US & Canada

Jeffrey Epstein guards charged with falsifying records

Courtroom sketch shows Tova Noel sitting beside lawyer Montell Figgins and co-defendant Michael Thomas on 19 November 2019 Image copyright Reuters
Image caption Tova Noel (L) and Michael Thomas (R) - separated by a lawyer - have pleaded not guilty

Two prison guards who were on duty on the night of disgraced financier Jeffrey Epstein's death have been charged with falsifying records.

They are accused of failing to check in on him every 30 minutes and fabricating log entries to show they had.

Both appeared in court on Tuesday and pleaded not guilty.

Epstein, a convicted sex offender, hanged himself in jail in August while awaiting trial on federal sex-trafficking charges.

He had pleaded not guilty to sexually abusing dozens of girls, some as young as 14.

The 66-year-old was previously jailed in Florida in 2008 for procuring a minor for prostitution.

The charges against the two guards are the first to arise from a criminal inquiry into his death.

What are the two guards accused of?

They were supposed to check on Epstein every 30 minutes on the night of his death. He had been taken off suicide watch after a previous suspected attempt to take his own life and was alone in his cell at the Metropolitan Correctional Center in New York.

But attorney Geoffrey Berman said the two guards had "repeatedly failed to conduct mandated checks on inmates, and lied on official forms to hide their dereliction".

The guards were named in a statement by the Southern District of New York Attorney's Office on Tuesday as correctional officers Tova Noel and Michael Thomas, aged 31 and 41 respectively.

For "substantial portions" of their shifts, they "sat at their desk, browsed the internet, and moved around the common area", the statement said. They then signed "false certifications" showing that they had conducted counts of inmates.

Both guards have been charged with "making false records and conspiring to make false records and to defraud the United States".

"We allege these officers falsified records to create the appearance they were following... protocols. The security risks created by this type of behaviour are immense," FBI assistant director William Sweeney said in the statement.

Image copyright Reuters
Image caption Jeffrey Epstein was charged with sexually abusing dozens of girls

Surveillance footage showed that no other people had entered the area where Epstein was held that evening, the statement added.

Both guards appeared in court on Tuesday and pleaded not guilty.
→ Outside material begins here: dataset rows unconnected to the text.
theorem keep_execInputDip {x0 : State} {s : State} (hk : Kept x0 s) :
    KeptOut x0 (execInputDip s) := by
  unfold execInputDip
  try dsimp only
  repeat' (first
      | with_reducible exact hk
      | with_reducible refine keep_ite ?_ ?_
      | with_reducible exact id
      | with_reducible exact FuseKept.refl _
      | with_reducible refine keep_next ?_
      | with_reducible refine keep_mk ?_ ?_ ?_)

theorem keep_execInputLow {x0 : State} (mv : ℕ) {s : State} (hk : Kept x0 s) :
    KeptOut x0 (execInputLow mv s) := by
  unfold execInputLow
  try dsimp only
  repeat' (first
      | with_reducible exact hk
      | with_reducible refine keep_turnOff _ ?_
      | with_reducible refine keep_setVin _ ?_
      | with_reducible refine keep_ite ?_ ?_
      | with_reducible refine keep_next ?_)

theorem keep_execInputHigh {x0 : State} (mv : ℕ) {s : State} (hk : Kept x0 s) :
    KeptOut x0 (execInputHigh mv s) := by
  unfold execInputHigh
  try dsimp only
  repeat' (first
      | with_reducible exact hk
      | with_reducible refine keep_turnOff _ ?_
      | with_reducible refine keep_setVin _ ?_
      | with_reducible refine keep_ite ?_ ?_
      | with_reducible refine keep_next ?_)

theorem keep_execOvercurrent {x0 : State} {s : State} (hk : Kept x0 s) :
    KeptOut x0 (execOvercurrent s) := by
  unfold execOvercurrent
  try dsimp only
  repeat' (first | with_reducible exact hk | with_reducible refine keep_turnOff _ ?_ | with_reducible refine keep_next ?_)

theorem keep_execPresence {x0 : State} {s : State} (hk : Kept x0 s) :
    KeptOut x0 (execPresence s) := by
  unfold execPresence
  try dsimp only
  repeat' (first
      | with_reducible exact hk
      | with_reducible refine keep_turnOff _ ?_
      | with_reducible refine keep_State_setPwr _ ?_
      | with_reducible refine keep_next ?_)

theorem keep_execPresenceStable {x0 : State} {s : State} (hk : Kept x0 s) :
    KeptOut x0 (execPresenceStable s) := by
  unfold execPresenceStable
  try dsimp only
  repeat' (first
      | with_reducible exact hk
      | with_reducible refine keep_State_setPwr _ ?_
      | with_reducible refine keep_ite ?_ ?_
      | with_reducible refine keep_next ?_)

theorem keep_execModResetN {x0 : State} {s : State} (hk : Kept x0 s) :
    KeptOut x0 (execModResetN s) := by
  unfold execModResetN
  try dsimp only
  repeat' (first
      | with_reducible exact hk
      | with_reducible refine keep_clearPower ?_
      | with_reducible refine keep_clearMain ?_
      | with_reducible refine keep_turnOff _ ?_
      | with_reducible refine keep_ite ?_ ?_
      | with_reducible refine keep_next ?_)

theorem keep_execExtendedRange {x0 : State} (mv : ℕ) {s : State} (hk : Kept x0 s) :
    KeptOut x0 (execExtendedRange mv s) := by
  unfold execExtendedRange
  try dsimp only
  repeat' (first
      | with_reducible exact hk
      | with_reducible refine keep_setVin _ ?_
      | with_reducible refine keep_ite ?_ ?_
      | with_reducible refine keep_next ?_)

theorem keep_execStandbyStop {x0 : State} {s : State} (hk : Kept x0 s) :
    KeptOut x0 (execStandbyStop s) := by
  unfold execStandbyStop
  try dsimp only
  repeat' (first
      | with_reducible exact hk
      | with_reducible refine keep_turnOff _ ?_
      | with_reducible refine keep_ite ?_ ?_
      | with_reducible exact id
      | with_reducible exact FuseKept.busy
      | with_reducible refine keep_next ?_
      | with_reducible refine keep_mk ?_ ?_ ?_)

theorem keep_showSample {x0 : State} (rs : List (ℕ × ℤ)) {s : State} (hk : Kept x0 s) :
    Kept x0 (showSample rs s) := by
  unfold showSample
  try dsimp only
  repeat' (first | with_reducible exact hk | with_reducible refine keep_State_setPwr _ ?_)

theorem keep_takeTrip {x0 : State} (rs : List (ℕ × ℤ)) {s : State} (hk : Kept x0 s) :
    Kept x0 (takeTrip rs s) := by
  unfold takeTrip
  try dsimp only
  repeat' (first
      | with_reducible exact hk
      | with_reducible refine keep_State_setPwr _ ?_
      | with_reducible refine keep_quenchDue _ _ ?_
      | with_reducible refine keep_ite ?_ ?_
      | split)

theorem keep_execSensorSample {x0 : State} (temps : List ℤ) {s : State} (hk : Kept x0 s) :
    KeptOut x0 (execSensorSample temps s) := by
  unfold execSensorSample
  try dsimp only
  repeat' (first
      | with_reducible exact hk
      | with_reducible refine keep_turnOff _ ?_
      | with_reducible refine keep_showSample _ ?_
      | with_reducible refine keep_takeTrip _ ?_
      | with_reducible refine keep_ite ?_ ?_
      | with_reducible exact keep_refused
      | with_reducible refine keep_next ?_
      | split)

theorem keep_healthSecond {x0 : State} (r : SecondReadings) {s : State} (hk : Kept x0 s) :
    Kept x0 (healthSecond r s) := by
  unfold healthSecond
  try dsimp only
  repeat' (first | with_reducible exact hk | with_reducible refine keep_State_setPwr _ ?_)

theorem keep_execAveragingSecond {x0 : State} (r : SecondReadings) {s : State} (hk : Kept x0 s) :
    KeptOut x0 (execAveragingSecond r s) := by
  unfold execAveragingSecond
  try dsimp only
  repeat' (first
      | with_reducible exact hk
      | with_reducible refine keep_State_setPwr _ ?_
      | with_reducible refine keep_healthSecond _ ?_
      | with_reducible refine keep_ite ?_ ?_
      | with_reducible refine keep_next ?_)

theorem keep_assign {x0 : State} (a : BitVec 8) {s : State} (hk : Kept x0 s) :
    Kept x0 (assign a s) := by
  unfold assign
  try dsimp only
  repeat' (first
      | with_reducible exact hk
      | with_reducible refine keep_ackFrame ?_
      | with_reducible refine keep_State_setChain _ ?_
      | with_reducible refine keep_reply _ _ ?_
      | with_reducible apply keep_emit
      | with_reducible refine keep_ite ?_ ?_)

theorem keep_execAssign {x0 : State} (dst : BitVec 8) (a : BitVec 8) (crc : BitVec 16) {s : State} (hk : Kept x0 s) :
    KeptOut x0 (execAssign dst a crc s) := by
  unfold execAssign
  try dsimp only
  repeat' (first
      | with_reducible exact hk
      | with_reducible assumption
      | with_reducible refine keep_onFrame _ _ _ _ _ _ ?_ ?_
      | with_reducible refine keep_assign _ ?_
      | intro _)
Bail was set at $100,000 (£77,000) each, US media reports.

Both guards were previously reported to have been working overtime shifts on the night of Epstein's death.

US Attorney General William Barr ordered their suspension in August after the FBI opened an investigation.

Federal prosecutors later offered the guards a plea bargain but they turned it down, according to the Associated Press news agency.

Who was Jeffrey Epstein and what was he charged with?

New York-born Epstein worked as a teacher before moving into finance. Prior to the criminal cases against him, he was best known for his wealth and high-profile connections.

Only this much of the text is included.